Ilana Kurshan
White Walls: A Memoir About Motherhood, Daughterhood, and the Mess in Between by Judy Batalion (NAL, $16) is reminiscent of those nested Russian dolls. First there is Bubbie, Batalion’s maternal grandmother, a Polish Holocaust survivor who swam the Vistula with her sisters. Nested inside is her mother, a hoarder who raised Judy and her younger brother Eli in a Zionist-socialist home lined with tuna cans, magazines, and cereal boxes and who refused to leave home for years on end. Then there is Batalion herself, our narrator, who escapes the clutter of her upbringing first to Harvard and then to London, where she completes a Ph.D. in theories of domestic representation and ultimately marries a fellow child-of-a-hoarder. And finally we meet Batalion’s daughter Zelda (named for Bubbie), an opinionated and strong-willed toddler with her own sense of how to decorate and fill her space. The memoir traces Judy’s pregnancy with Zelda while interweaving flashbacks to her Montreal childhood and her coming-of-age, providing context for her anxieties and ambivalence about becoming a mother: “Would my baby be a rebirth of my mother: needy and unhinged? Is parenting a child the same as parenting a parent?”

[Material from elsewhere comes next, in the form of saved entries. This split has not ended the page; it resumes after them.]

-- ==== Sys2Proof/Tests/Slice0.lean ====
section
/-!
SUPPORT. Tests: ill-formed commands, the worked cases of the spec, and for every statement with hypotheses a
concrete state and operands that meet those of each of its clauses together.
-/
namespace Sys2Proof.Tests
open Sys2Proof Sys2Proof.Machine

/-- A docket of opcode `op` from queue `sq`: fields are offset, bytes and value. -/
def dk (sq op : Nat) (fields : List (Nat × Nat × Nat)) : Docket :=
  ⟨sq, 0, fields.foldl (fun b f => b.take f.1 ++ leBytes f.2.1 f.2.2 ++ b.drop (f.1 + f.2.1))
    (BitVec.ofNat 8 op :: List.replicate 63 0)⟩

/-- The device after reset with its sorting office running. -/
def dev0 : Dev := Dev.reset.onHost fun h => { h with ready := true }

/-- The state after reset with the sorting office running and `f` done to the device. -/
def on (f : Dev → Dev) : State := State.reset.withDev (f dev0)

/-- Completion queue `n` with 16 entries, and submission queue `n` bound to it. -/
def cq (n : Nat) (d : Dev) : Dev := d.onCqI n fun q => { q with enabled := true, entries := 16, armed := true, phase := true }
def sq (n : Nat) (d : Dev) : Dev :=
  (cq n d).onSqI n fun q => { q with enabled := true, entries := 16, cq := n, limit := 4 }

/-- Curves of 0.80, 0.89, 0.98, 1.07 and 1.15 in every region, and a sweep that has ended: what admission needs. -/
def fit (d : Dev) : Dev :=
  d.onGov fun g => { g with swept := true, curves := List.replicate 12 [3277, 3645, 4014, 4383, 4710] }

/-- A NAND geometry of four channels of one die. -/
def geom : NandGeometry := ⟨[12, 13, 14, 15], 1, 1, 4, 64, 64, 16384, 2048, 3, 1000000, 3000, 1600, true, true, 0, []⟩

/-- A host pigeonhole of docket `k`, not granted. -/
def hole (lock : Nat) (k : Docket) (first blocks : Nat) (shared : Bool) : Hole :=
  { lock := lock, first := first, blocks := blocks, shared := shared, granted := false, d := k, cls := 0,
    pages := none, need := [], failed := [], moved := false, ended := false }

/-- Pool 255 of 32 MiB, two pages of channel 0. -/
def pool : Pool := ⟨255, 2 ^ 25, 1, [(0, 0), (0, 1)]⟩

/-- The device with pool 255. -/
def pooled (d : Dev) : Dev := d.onDram fun x => { x with pools := [pool] }

/-- The device with docket `k` waiting for `len` bytes of host data at address 4. -/
def waits (k : Docket) (len : Nat) (d : Dev) : Dev := d.onHost fun h => { h with waitData := [⟨k, 4, len⟩] }

/-- The device with its store changed by `f`. -/
def stored (f : StoreSt → StoreSt) (d : Dev) : Dev := d.onStore f

/-- The device with both chain ports up and chain address 5. -/
def linked (d : Dev) : Dev :=
  (d.onLanes fun x => { x with chains := [⟨true, true⟩, ⟨true, true⟩] }).onHealth fun h => { h with chainAddr := some 5 }

/-- The device with parameter `key` set to `v`. -/
def parSet (key : Nat) (v : List Byte) (d : Dev) : Dev := { d with params := setPar d.params key v }

/-- A courier frame of class 1 from address 9 to address 5 that arrives on CP0. -/
def courier : Courier :=
  { port := 0, cls := 1, bcast := false, resent := false, src := 9, dst := 5, hops := 1, seq := 65535, payload := [],
    crcOk := true }

/-- A buffer in pool 255 at offset 0 with its payload at 64, in the state `st`, numbered `order`. -/
def buf (st : BufState) (order : Nat) : Buf :=
  ⟨⟨255, 0, 64, 0, 0, 65536, 0⟩, 0, st, [3], [], [], false, false, order, 0, 0, 0, 0, [], []⟩

/-- An access unit of an IRAP picture in order. -/
def au : AccessUnit :=
  { irap := true, cra := false, rasl := false, parseOk := true, refsPresent := true, newSps := false, spsOk := true,
    level := 0, hashOk := true, sei := none, width := 64, height := 64, depth := 8 }
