-- ==== Sys2Proof/Machine/Constants.lean ====
section
/-! DEFINITION. The fixed constants of 00_scope.md R7, R8 and 42_output.md R124. -/

namespace Sys2Proof.Machine

/-- UPPER_MASK (R7): bits 63..31. -/
def upperMask : Word := 0xFFFFFFFF80000000#64
/-- LOWER_MASK (R7): bits 30..0. -/
def lowerMask : Word := 0x000000007FFFFFFF#64
/-- MAG[1] = MATRIX_A (R7). -/
def matrixA : Word := 0xB5026F5AA96619E9#64

/-- SEED_MULT (R8). -/
def seedMult : Word := 6364136223846793005#64
/-- DEFAULT_SEED (R8). -/
def defaultSeed : Word := 5489#64
/-- BOOT_SEED (R8). -/
def bootSeed : Word := 19650218#64
/-- ARR_MULT1 (R8). -/
def arrMult1 : Word := 3935559000370003845#64
/-- ARR_MULT2 (R8). -/
def arrMult2 : Word := 2862933555777941757#64
/-- ARR_FINAL (R8): 1 << 63. -/
def arrFinal : Word := 0x8000000000000000#64

/-- TEMPER_B1 (R8). -/
def temperB1 : Word := 0x5555555555555555#64
/-- TEMPER_B2 (R8). -/
def temperB2 : Word := 0x71D67FFFEDA60000#64
/-- TEMPER_B3 (R8). -/
def temperB3 : Word := 0xFFF7EEE000000000#64

/-- RA (R124): 1 / (2^53 - 1) rounded to binary64. -/
def recipA : Word := 0x3CA0000000000001#64
/-- RB (R124): 2^-53. -/
def recipB : Word := 0x3CA0000000000000#64
/-- RC (R124): 2^-52. -/
def recipC : Word := 0x3CB0000000000000#64
/-- HALF (R124): 2^-1. -/
def half : Word := 0x3FE0000000000000#64

end Sys2Proof.Machine
end

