/-- R168: with nothing on the input the engine holds its state unchanged. -/
def Obligations.IdleEngineHoldsState : Prop :=
  ∀ s : State, s.input = [] → step s = .next s

/-- The engine takes a command only once all its operand words are present: until then nothing changes (the first clauses
of 30_encoding.md section 1; that a part of a command waits is the model's reading, log
entry 3, and for an overlong SEED_ARRAY log entry 7). -/
def Obligations.PartialCommandWaits : Prop :=
  ∀ (s : State) (cw : CommandWord) (ops : List Word),
    s.InService → ¬ IllegalWord cw → s.input = .command cw :: ops.map .operand →
    ops.length < declaredOperands cw → step s = .next s

/-- Reset takes effect only between commands (70_reset_and_hazards.md section 1). A command whose words have all arrived
runs first and leaves the reset to come; a command cut short by reset has no effect, the step being the one the reset
alone would give. That the reset stands in arrival order with the words, and that it cuts a part of a command short in one
step, is the model's reading, log entries 9 and 10 (DEDUCED). -/
def Obligations.ResetOnlyBetweenCommands : Prop :=
  (∀ (s : State) (i : Instr) (rest : List HostInput), s.InService → i.WellFormed →
    s.input = encode i ++ .reset :: rest → step s = exec i { s with input := .reset :: rest }) ∧
  (∀ (s : State) (cw : CommandWord) (ops : List Word) (rest : List HostInput), s.InService → ¬ IllegalWord cw →
    s.input = .command cw :: (ops.map .operand ++ .reset :: rest) → ops.length < declaredOperands cw →
    step s = step { s with input := .reset :: rest })

/-- What the reset signal leaves, on any engine, faulted or not: the fields the spec gives a value, the host's later
sends, the results already emitted and the configuration (70_reset_and_hazards.md section 1; that the results and the
configuration are kept is the model's choice, log entries 4 and 2). -/
def Obligations.ResetRestartsTheEngine : Prop :=
  ∀ (s : State) (rest : List HostInput), s.input = .reset :: rest →
    ∃ t, step s = .next t ∧ t.seeded = false ∧ t.fault = false ∧ t.cause = 0#4 ∧ t.twists = 0 ∧ status t = 0#32 ∧
      t.input = rest ∧ t.results = s.results ∧ t.config = s.config

/-- A step never stops with a fault, and it has no move only where the host breaks its duty: an operand word where a
command word is due, or a command word inside another command (60_exceptions.md sections 1 and 3; that the model then
refuses, and that part of a command waits, is log entry 3). -/
def Obligations.StepMovesUnlessHostBreaksItsDuty : Prop :=
  ∀ s : State, (∃ t, step s = .next t) ∨
    (s.InService ∧ (∃ r, step s = .refused r) ∧
      ((∃ w rest, s.input = .operand w :: rest) ∨
        ∃ (cw : CommandWord) (ops : List Word) (cw' : CommandWord) (rest : List HostInput), ¬ IllegalWord cw ∧ ops.length < declaredOperands cw ∧
          s.input = .command cw :: (ops.map .operand ++ .command cw' :: rest)))

/-! ### State that steps keep -/

/-- The invariant holds right after reset (its KEY_MAX clause rests on the model's own value, log entry 2). -/
def Obligations.ResetMeetsTheInvariant : Prop := State.reset.Inv

/-- Every step keeps the invariant: the cursor of a seeded engine in 0..312, CAUSE a legal code that is 0 exactly without
a fault, KEY_MAX in its range (10_state.md sections 2 and 3). -/
def Obligations.StepKeepsTheInvariant : Prop :=
  ∀ s t : State, s.Inv → step s = .next t → t.Inv

/-- What reset leaves of the values the spec gives: seeded, FAULT, CAUSE, STATUS and the ghost counter
(10_state.md section 5); S and index are unspecified and nothing is said of them. -/
def Obligations.ResetValues : Prop :=
  State.reset.seeded = false ∧ State.reset.fault = false ∧ State.reset.cause = 0#4 ∧ State.reset.twists = 0 ∧
    status State.reset = 0#32

/-- The fields of STATUS (10_state.md section 3): SEEDED, FAULTED, the hardwired zeros and CAUSE. -/
def Obligations.StatusRegisterFields : Prop :=
  ∀ s : State, (status s).getLsbD 0 = s.seeded ∧ (status s).getLsbD 1 = s.fault ∧
    (status s).extractLsb' 2 2 = 0#2 ∧ (status s).extractLsb' 4 4 = s.cause ∧ (status s).extractLsb' 8 24 = 0#24

/-- No step writes the configuration (00_scope.md section 4: KEY_MAX is a parameter; that State carries it is the model's
choice, log entry 2). -/
def Obligations.StepNeverWritesTheConfiguration : Prop :=
  ∀ s t : State, step s = .next t → t.config = s.config

/-- Only reset clears seeded (10_state.md section 2); the model's own count of resets, log entry 1, then rises by 1. -/
def Obligations.SeededClearedOnlyByReset : Prop :=
  ∀ s t : State, step s = .next t → s.seeded = true → t.seeded = false →
    HostInput.reset ∈ s.input ∧ t.epoch = s.epoch + 1

/-- A step emits at most one result word, after those already emitted, and only a NEXT_* command emits one
(20_memory.md section 2, 30_encoding.md section 2). That no step takes a word off the results, and that a reset keeps
them, is the model's choice, log entry 4. -/
def Obligations.StepEmitsAtMostOneWord : Prop :=
  ∀ s t : State, step s = .next t → t.results = s.results ∨
    ∃ w i rest, t.results = s.results ++ [w] ∧ decode s.input = .ok (i, rest) ∧ (resultConversion i).isSome

/-- Between resets a twist runs only inside a draw, at most once, and the draw then leaves the cursor at 1
(41_twist.md section 1). -/
def Obligations.TwistRunsOnlyInsideADraw : Prop :=
  ∀ s t : State, step s = .next t → t.epoch = s.epoch → t.twists ≠ s.twists →
    ∃ i rest, decode s.input = .ok (i, rest) ∧ (resultConversion i).isSome ∧ t.twists = s.twists + 1 ∧ t.index = 1#9

/-- The unspecified contents of S and index before the first seeding decide nothing: from any other contents the step
leaves either the same state, or a state still unseeded that differs in those contents alone (the spec's derived sentence
"No result can depend on them", 10_state.md section 5). That a reset step leaves the same state in both runs is the model's
choice, log entry 1: the new free contents are numbered by the count of resets, and two engines need not share them. -/
def Obligations.UnspecifiedStateDecidesNothing : Prop :=
  ∀ (s t : State) (S' : StateArray) (x : BitVec 9), s.seeded = false → step s = .next t →
    ∃ t', step { s with S := S', index := x } = .next t' ∧
      (t' = t ∨ (t.seeded = false ∧ t' = { t with S := S', index := x }))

This is not a light book — the author chronicles her efforts to convince her father of the reality of her mother’s illness and commit her mother to a psychiatric word — but it is leavened by Batalion’s energy and humor: She refers to her baby’s internal kicking as “domestic abuse,” marvels at a special room for Jewish neuroses in a high-end NYC baby store where pre-purchased items are stored until after the baby is born — for superstitious parents; and describes a “Babies and Pets” workshop for expecting couples, where she and her husband are surprised to discover that they are the only couple more concerned about how their pet will adjust to the baby than vice versa. While living in England, she tried to make it as a stand-up comic, and even wrote her own one-woman show in which she played both her grandmother and her imagined daughter. “Judaleh,” she continues to hear her grandmother speaking to her long after her death; even though the voice she hears more often is that of her mother, whose suicidal phone calls send her running back home time and time again.
Batalion’s story is most engaging and compelling once she finds herself — when she meets and marries her husband, navigates matters of Jewish identity and shared space with him, and when they raise their daughter together. The book would have been tighter with one or two fewer ex-boyfriends thrown into the mix; but then again, isn’t it true of life itself that some clutter is inevitable? Ultimately, this is the lesson that Batalion learns as well: No matter how much she tidies, she cannot control the disorder of motherhood. And that if she is so focused on removing the clutter, she will not have time to look at her daughter: “In my desperate attempt to not-be my mother, I ended up only repeating her behavior. She’d tried to make up for her childhood by filling her home with objects; I tried to make up for my childhood by ridding them. Both of us could be blind when it came to our children.”
Ilana Kurshan works in book publishing in Jerusalem.